PROBLEM STATEMENT: Take the listing below and print exactly the lines starting at the line containing "CLEAR_LINE (R150) -/" and ending at the line containing "positioner and the", both ends included, and no others.

>>>

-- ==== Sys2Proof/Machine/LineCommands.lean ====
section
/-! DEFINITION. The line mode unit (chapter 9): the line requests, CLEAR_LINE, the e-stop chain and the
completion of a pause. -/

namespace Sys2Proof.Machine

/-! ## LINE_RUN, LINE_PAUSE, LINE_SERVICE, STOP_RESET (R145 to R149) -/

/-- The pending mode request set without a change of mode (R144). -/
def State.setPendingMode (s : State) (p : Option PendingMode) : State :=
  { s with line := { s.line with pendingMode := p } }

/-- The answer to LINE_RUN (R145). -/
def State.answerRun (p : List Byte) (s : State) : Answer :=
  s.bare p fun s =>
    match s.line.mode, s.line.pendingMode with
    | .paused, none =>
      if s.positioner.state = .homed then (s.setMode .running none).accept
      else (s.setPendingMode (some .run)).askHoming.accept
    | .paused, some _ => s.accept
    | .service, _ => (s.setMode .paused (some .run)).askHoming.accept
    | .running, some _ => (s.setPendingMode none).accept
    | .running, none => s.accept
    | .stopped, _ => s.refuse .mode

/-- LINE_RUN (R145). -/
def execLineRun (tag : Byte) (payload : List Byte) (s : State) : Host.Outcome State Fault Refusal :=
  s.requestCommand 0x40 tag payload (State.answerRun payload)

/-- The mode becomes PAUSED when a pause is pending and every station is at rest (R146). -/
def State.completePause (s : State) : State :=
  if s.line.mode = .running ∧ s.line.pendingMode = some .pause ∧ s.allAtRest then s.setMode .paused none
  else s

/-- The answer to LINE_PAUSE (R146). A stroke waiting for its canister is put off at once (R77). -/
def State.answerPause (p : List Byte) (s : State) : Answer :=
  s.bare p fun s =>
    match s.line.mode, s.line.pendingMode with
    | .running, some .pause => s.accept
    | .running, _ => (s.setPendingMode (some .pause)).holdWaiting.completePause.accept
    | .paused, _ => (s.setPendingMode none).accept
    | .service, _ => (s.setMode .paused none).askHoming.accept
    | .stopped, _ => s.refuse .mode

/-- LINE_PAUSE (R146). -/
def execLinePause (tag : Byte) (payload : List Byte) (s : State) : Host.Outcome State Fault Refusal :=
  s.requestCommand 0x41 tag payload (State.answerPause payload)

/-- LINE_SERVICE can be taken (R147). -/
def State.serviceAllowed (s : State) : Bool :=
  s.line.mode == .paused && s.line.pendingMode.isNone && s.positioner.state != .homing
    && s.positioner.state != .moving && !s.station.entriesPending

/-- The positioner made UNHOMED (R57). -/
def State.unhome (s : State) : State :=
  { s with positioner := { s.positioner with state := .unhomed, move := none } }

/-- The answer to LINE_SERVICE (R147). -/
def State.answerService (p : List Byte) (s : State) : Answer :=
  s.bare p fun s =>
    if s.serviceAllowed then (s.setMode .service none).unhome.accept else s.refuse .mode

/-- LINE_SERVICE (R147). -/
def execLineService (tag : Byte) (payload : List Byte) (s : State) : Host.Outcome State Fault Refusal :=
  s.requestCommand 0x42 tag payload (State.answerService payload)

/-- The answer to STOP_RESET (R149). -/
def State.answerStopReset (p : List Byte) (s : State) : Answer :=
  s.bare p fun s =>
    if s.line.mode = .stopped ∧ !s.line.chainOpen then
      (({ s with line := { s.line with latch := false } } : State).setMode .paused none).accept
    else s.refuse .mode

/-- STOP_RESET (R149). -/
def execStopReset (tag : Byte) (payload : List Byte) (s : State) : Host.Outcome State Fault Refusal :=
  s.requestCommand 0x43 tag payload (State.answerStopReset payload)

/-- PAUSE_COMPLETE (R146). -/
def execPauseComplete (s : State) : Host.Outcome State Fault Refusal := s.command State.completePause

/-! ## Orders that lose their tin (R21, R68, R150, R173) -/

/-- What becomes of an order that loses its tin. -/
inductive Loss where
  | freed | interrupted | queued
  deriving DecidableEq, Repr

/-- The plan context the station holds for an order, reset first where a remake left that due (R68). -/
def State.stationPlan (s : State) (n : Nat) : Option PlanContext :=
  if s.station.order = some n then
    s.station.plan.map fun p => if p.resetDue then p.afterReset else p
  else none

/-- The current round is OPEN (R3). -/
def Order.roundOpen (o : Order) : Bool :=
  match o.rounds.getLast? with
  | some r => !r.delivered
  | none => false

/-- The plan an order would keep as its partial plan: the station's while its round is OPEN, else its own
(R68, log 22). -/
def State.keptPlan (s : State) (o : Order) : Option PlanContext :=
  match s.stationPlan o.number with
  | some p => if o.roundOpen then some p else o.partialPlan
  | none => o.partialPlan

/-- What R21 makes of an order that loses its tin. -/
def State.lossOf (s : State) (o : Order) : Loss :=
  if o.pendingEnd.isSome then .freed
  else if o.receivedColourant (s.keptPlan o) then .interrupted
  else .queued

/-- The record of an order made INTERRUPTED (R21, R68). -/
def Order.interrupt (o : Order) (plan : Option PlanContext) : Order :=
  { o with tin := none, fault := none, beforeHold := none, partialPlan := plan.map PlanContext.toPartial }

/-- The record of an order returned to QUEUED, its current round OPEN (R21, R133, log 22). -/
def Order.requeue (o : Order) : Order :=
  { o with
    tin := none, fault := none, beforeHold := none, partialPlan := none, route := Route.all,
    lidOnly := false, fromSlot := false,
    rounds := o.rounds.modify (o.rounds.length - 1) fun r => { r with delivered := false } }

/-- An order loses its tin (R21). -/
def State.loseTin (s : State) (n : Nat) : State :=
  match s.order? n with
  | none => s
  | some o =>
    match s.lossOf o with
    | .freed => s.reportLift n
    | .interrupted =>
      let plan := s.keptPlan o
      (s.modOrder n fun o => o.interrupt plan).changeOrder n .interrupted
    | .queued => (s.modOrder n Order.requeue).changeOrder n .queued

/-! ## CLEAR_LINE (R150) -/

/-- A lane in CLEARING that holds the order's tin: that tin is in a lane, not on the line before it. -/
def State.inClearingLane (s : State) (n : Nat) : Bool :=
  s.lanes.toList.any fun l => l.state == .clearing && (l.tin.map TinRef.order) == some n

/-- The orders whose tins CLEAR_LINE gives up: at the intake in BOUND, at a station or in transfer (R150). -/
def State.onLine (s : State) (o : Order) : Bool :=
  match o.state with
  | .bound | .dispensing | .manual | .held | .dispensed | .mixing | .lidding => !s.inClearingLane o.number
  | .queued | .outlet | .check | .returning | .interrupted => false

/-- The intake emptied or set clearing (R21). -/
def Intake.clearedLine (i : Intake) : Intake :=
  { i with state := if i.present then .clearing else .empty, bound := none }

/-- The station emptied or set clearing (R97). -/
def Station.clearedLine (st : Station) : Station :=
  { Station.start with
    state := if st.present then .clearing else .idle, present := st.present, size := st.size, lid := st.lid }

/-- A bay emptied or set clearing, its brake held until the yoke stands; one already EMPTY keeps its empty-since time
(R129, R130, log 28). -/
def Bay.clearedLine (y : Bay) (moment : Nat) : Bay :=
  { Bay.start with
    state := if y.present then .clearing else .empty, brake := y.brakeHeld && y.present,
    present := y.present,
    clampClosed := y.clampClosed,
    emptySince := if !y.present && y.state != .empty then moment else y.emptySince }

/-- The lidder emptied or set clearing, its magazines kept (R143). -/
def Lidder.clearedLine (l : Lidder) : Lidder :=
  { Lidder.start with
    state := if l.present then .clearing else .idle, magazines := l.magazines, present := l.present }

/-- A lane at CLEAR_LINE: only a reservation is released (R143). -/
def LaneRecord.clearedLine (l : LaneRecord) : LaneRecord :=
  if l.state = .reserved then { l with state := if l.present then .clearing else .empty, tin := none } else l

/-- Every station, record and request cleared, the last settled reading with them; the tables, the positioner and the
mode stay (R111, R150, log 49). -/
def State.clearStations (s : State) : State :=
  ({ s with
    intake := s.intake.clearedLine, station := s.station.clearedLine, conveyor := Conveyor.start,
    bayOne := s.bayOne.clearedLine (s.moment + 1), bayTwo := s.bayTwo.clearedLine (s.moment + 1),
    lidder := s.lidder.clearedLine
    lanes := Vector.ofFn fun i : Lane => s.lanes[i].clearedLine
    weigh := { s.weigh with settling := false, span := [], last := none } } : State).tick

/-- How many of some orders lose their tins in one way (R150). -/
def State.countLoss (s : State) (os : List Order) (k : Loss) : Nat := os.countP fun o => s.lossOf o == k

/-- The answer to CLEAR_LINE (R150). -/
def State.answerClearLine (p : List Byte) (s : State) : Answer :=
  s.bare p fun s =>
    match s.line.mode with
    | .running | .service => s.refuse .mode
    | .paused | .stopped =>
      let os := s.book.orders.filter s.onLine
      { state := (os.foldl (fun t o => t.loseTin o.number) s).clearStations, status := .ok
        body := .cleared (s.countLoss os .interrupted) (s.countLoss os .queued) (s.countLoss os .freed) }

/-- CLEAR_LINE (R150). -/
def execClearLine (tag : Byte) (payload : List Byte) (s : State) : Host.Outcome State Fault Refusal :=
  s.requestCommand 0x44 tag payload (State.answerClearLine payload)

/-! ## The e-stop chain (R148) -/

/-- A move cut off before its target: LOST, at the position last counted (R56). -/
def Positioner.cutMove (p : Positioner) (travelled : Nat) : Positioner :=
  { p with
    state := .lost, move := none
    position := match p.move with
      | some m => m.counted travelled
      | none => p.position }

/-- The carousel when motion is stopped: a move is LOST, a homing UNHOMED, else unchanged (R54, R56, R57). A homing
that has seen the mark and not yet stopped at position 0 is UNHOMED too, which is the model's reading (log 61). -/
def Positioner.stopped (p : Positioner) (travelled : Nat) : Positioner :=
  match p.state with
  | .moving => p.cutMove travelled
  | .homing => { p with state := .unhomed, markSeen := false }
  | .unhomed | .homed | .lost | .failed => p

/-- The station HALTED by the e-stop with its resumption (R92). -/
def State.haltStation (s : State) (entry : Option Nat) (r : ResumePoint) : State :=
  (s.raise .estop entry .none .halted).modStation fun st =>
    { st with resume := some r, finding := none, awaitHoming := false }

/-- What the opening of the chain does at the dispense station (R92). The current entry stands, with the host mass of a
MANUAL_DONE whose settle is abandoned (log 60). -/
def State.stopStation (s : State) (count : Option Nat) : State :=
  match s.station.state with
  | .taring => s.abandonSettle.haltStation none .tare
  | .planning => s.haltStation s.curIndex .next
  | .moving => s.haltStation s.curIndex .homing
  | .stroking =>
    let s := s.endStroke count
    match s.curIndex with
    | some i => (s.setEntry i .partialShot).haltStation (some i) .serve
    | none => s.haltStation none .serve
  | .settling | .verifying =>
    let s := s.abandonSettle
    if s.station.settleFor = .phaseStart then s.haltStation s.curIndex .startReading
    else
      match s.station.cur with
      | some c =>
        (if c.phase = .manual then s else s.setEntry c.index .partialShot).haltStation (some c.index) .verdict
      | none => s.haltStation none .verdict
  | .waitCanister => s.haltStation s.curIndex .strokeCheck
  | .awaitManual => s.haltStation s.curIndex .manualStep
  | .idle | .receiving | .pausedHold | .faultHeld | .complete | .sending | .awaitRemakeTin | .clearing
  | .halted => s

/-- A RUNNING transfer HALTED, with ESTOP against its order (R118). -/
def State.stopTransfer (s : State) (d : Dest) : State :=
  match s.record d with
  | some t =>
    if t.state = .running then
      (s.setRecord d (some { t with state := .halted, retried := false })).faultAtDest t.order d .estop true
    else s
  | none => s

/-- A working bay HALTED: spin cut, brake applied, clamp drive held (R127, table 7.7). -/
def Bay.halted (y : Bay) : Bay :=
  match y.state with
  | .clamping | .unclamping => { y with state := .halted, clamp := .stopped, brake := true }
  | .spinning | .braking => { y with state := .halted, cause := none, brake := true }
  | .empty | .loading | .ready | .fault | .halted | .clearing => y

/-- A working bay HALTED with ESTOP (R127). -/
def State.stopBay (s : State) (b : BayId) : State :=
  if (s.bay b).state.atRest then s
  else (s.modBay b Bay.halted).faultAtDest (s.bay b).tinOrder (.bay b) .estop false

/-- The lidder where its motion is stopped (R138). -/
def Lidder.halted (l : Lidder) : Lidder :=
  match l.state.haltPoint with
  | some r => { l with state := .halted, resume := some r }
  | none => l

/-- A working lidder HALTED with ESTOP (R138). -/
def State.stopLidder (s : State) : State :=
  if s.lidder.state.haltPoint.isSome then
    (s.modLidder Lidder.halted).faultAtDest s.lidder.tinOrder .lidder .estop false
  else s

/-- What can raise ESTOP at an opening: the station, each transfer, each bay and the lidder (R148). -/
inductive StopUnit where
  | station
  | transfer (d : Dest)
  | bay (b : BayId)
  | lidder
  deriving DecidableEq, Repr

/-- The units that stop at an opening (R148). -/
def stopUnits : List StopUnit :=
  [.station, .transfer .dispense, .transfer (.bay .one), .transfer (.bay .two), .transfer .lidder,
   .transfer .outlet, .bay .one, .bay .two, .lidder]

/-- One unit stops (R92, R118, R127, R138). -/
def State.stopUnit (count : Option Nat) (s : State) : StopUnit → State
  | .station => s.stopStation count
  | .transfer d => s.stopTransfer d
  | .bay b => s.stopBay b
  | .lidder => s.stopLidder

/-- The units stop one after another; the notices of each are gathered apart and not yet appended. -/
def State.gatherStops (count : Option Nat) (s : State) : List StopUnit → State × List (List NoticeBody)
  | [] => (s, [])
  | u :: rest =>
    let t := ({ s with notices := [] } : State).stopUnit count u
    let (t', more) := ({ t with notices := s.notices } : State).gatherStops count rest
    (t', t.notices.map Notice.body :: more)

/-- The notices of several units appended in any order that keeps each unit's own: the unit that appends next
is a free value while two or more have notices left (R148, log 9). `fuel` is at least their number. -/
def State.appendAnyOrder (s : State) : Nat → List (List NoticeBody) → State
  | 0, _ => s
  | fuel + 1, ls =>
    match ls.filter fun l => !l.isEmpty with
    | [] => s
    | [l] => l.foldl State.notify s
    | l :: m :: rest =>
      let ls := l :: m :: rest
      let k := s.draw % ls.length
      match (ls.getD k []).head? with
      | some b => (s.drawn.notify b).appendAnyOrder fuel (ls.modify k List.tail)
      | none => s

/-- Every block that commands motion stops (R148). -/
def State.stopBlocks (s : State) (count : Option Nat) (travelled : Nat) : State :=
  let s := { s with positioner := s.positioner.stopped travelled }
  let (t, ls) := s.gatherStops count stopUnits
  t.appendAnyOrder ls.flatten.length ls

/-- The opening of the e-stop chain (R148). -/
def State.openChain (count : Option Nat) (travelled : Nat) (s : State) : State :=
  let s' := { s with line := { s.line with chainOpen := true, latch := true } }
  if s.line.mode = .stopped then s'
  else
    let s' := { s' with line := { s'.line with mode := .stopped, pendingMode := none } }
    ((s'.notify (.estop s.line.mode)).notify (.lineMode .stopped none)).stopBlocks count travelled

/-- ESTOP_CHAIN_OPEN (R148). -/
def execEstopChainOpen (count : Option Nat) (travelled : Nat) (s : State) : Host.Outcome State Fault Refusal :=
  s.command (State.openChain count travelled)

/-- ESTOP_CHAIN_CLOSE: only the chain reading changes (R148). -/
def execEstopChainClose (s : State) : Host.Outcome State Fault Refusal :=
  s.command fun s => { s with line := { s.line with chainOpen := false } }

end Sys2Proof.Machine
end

<<<
>>>

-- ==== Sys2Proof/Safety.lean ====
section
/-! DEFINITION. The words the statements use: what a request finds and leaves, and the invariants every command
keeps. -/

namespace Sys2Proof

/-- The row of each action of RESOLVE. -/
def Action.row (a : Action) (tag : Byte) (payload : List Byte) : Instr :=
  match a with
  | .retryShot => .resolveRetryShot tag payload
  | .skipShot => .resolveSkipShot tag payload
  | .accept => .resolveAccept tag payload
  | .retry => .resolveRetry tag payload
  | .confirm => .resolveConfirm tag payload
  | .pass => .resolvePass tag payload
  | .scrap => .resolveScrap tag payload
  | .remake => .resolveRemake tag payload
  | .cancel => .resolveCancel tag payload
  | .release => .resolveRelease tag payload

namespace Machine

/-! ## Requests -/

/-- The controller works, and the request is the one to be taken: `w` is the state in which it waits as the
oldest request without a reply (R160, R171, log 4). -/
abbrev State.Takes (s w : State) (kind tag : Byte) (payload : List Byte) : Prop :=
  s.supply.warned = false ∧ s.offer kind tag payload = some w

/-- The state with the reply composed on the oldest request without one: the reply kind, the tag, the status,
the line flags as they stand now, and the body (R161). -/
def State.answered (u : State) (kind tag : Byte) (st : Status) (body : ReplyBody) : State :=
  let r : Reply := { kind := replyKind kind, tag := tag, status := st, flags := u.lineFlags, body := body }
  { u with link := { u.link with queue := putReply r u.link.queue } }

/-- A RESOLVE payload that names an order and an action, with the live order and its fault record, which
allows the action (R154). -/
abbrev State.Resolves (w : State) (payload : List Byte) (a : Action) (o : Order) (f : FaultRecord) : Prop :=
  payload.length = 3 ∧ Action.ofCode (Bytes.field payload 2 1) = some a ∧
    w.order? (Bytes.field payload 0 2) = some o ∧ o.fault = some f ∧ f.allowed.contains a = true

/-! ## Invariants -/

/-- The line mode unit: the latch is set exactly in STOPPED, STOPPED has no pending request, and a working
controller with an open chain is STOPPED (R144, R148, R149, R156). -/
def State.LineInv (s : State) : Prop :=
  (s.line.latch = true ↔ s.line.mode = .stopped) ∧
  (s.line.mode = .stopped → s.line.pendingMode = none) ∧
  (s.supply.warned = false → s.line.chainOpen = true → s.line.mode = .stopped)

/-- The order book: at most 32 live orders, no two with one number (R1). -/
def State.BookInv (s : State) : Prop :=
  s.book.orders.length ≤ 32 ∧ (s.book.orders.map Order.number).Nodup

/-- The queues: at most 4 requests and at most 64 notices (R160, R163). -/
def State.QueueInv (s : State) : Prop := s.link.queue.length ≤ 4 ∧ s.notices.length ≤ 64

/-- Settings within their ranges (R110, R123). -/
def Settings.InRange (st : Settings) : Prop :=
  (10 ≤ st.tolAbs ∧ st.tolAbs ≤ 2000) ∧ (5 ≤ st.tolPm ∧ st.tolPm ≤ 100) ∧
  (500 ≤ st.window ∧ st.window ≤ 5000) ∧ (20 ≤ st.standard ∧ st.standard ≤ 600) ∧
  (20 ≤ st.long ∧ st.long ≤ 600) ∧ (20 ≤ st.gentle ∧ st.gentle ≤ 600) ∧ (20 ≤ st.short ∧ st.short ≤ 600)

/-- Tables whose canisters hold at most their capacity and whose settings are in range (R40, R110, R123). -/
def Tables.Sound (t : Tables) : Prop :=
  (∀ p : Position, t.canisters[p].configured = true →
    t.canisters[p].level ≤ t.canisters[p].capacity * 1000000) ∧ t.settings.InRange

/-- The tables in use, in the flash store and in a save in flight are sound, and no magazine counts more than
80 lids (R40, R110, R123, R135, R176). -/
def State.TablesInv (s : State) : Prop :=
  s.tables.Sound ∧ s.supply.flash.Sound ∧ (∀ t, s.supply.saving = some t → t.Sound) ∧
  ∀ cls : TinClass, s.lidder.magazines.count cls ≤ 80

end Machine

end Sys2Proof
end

<<<
>>>

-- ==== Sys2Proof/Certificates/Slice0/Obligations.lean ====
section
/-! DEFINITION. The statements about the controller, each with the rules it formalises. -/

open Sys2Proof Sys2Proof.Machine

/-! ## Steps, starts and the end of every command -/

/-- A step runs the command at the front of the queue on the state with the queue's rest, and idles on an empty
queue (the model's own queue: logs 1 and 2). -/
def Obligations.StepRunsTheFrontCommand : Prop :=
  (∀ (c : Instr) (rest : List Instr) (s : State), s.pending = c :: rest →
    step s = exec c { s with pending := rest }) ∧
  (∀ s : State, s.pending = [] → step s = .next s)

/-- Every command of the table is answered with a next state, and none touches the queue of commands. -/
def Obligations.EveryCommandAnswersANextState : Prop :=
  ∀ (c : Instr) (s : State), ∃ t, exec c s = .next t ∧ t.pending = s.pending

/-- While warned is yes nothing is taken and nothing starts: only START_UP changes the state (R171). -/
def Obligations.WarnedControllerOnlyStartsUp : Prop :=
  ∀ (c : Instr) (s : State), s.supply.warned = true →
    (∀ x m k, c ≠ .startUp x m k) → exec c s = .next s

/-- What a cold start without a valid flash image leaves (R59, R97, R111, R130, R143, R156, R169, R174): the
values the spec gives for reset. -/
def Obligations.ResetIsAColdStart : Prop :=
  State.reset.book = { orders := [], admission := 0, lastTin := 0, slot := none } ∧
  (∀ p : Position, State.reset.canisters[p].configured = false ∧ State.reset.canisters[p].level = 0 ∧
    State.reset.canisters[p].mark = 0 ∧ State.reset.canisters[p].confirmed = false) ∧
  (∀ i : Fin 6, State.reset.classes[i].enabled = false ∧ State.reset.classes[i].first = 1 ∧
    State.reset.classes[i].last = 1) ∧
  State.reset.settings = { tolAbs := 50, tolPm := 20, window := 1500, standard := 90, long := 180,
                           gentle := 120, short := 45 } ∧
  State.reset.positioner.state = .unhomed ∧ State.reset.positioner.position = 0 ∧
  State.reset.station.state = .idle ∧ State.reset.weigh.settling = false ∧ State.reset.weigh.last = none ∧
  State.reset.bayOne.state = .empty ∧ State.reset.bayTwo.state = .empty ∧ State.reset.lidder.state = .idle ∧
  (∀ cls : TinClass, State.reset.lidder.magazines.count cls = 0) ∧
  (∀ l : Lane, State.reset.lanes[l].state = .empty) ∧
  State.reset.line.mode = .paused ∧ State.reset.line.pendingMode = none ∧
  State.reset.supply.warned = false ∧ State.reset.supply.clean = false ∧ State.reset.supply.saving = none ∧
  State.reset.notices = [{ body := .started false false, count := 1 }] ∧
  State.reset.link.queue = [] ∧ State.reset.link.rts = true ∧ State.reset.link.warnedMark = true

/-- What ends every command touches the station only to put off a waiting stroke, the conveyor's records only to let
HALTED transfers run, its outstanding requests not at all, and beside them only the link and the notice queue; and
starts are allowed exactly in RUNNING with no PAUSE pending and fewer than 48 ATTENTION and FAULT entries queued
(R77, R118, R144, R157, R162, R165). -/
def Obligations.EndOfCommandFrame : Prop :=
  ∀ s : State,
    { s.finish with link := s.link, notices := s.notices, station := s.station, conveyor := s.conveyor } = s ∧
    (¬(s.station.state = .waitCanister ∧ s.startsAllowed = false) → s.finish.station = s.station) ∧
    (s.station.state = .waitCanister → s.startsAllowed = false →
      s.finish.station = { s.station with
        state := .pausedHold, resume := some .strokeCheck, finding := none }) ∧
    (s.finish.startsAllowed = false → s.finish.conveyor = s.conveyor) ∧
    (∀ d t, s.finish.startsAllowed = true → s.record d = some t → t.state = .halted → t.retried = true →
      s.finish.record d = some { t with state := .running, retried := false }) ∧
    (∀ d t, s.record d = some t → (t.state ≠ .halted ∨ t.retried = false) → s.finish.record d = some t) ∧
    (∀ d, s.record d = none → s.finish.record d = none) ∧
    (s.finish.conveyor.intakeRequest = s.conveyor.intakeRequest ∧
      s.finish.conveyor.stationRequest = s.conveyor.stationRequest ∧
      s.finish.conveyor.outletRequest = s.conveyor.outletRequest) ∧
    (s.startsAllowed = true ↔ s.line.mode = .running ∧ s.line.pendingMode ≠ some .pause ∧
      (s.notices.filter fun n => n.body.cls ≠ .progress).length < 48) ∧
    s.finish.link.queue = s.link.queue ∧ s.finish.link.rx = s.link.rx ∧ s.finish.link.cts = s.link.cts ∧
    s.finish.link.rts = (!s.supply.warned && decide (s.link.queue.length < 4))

<<<

ANSWER SPACE:
/-! ## CLEAR_LINE (R150) -/

/-- A lane in CLEARING that holds the order's tin: that tin is in a lane, not on the line before it. -/
def State.inClearingLane (s : State) (n : Nat) : Bool :=
  s.lanes.toList.any fun l => l.state == .clearing && (l.tin.map TinRef.order) == some n

/-- The orders whose tins CLEAR_LINE gives up: at the intake in BOUND, at a station or in transfer (R150). -/
def State.onLine (s : State) (o : Order) : Bool :=
  match o.state with
  | .bound | .dispensing | .manual | .held | .dispensed | .mixing | .lidding => !s.inClearingLane o.number
  | .queued | .outlet | .check | .returning | .interrupted => false

/-- The intake emptied or set clearing (R21). -/
def Intake.clearedLine (i : Intake) : Intake :=
  { i with state := if i.present then .clearing else .empty, bound := none }

/-- The station emptied or set clearing (R97). -/
def Station.clearedLine (st : Station) : Station :=
  { Station.start with
    state := if st.present then .clearing else .idle, present := st.present, size := st.size, lid := st.lid }

/-- A bay emptied or set clearing, its brake held until the yoke stands; one already EMPTY keeps its empty-since time
(R129, R130, log 28). -/
def Bay.clearedLine (y : Bay) (moment : Nat) : Bay :=
  { Bay.start with
    state := if y.present then .clearing else .empty, brake := y.brakeHeld && y.present,
    present := y.present,
    clampClosed := y.clampClosed,
    emptySince := if !y.present && y.state != .empty then moment else y.emptySince }

/-- The lidder emptied or set clearing, its magazines kept (R143). -/
def Lidder.clearedLine (l : Lidder) : Lidder :=
  { Lidder.start with
    state := if l.present then .clearing else .idle, magazines := l.magazines, present := l.present }

/-- A lane at CLEAR_LINE: only a reservation is released (R143). -/
def LaneRecord.clearedLine (l : LaneRecord) : LaneRecord :=
  if l.state = .reserved then { l with state := if l.present then .clearing else .empty, tin := none } else l

/-- Every station, record and request cleared, the last settled reading with them; the tables, the positioner and the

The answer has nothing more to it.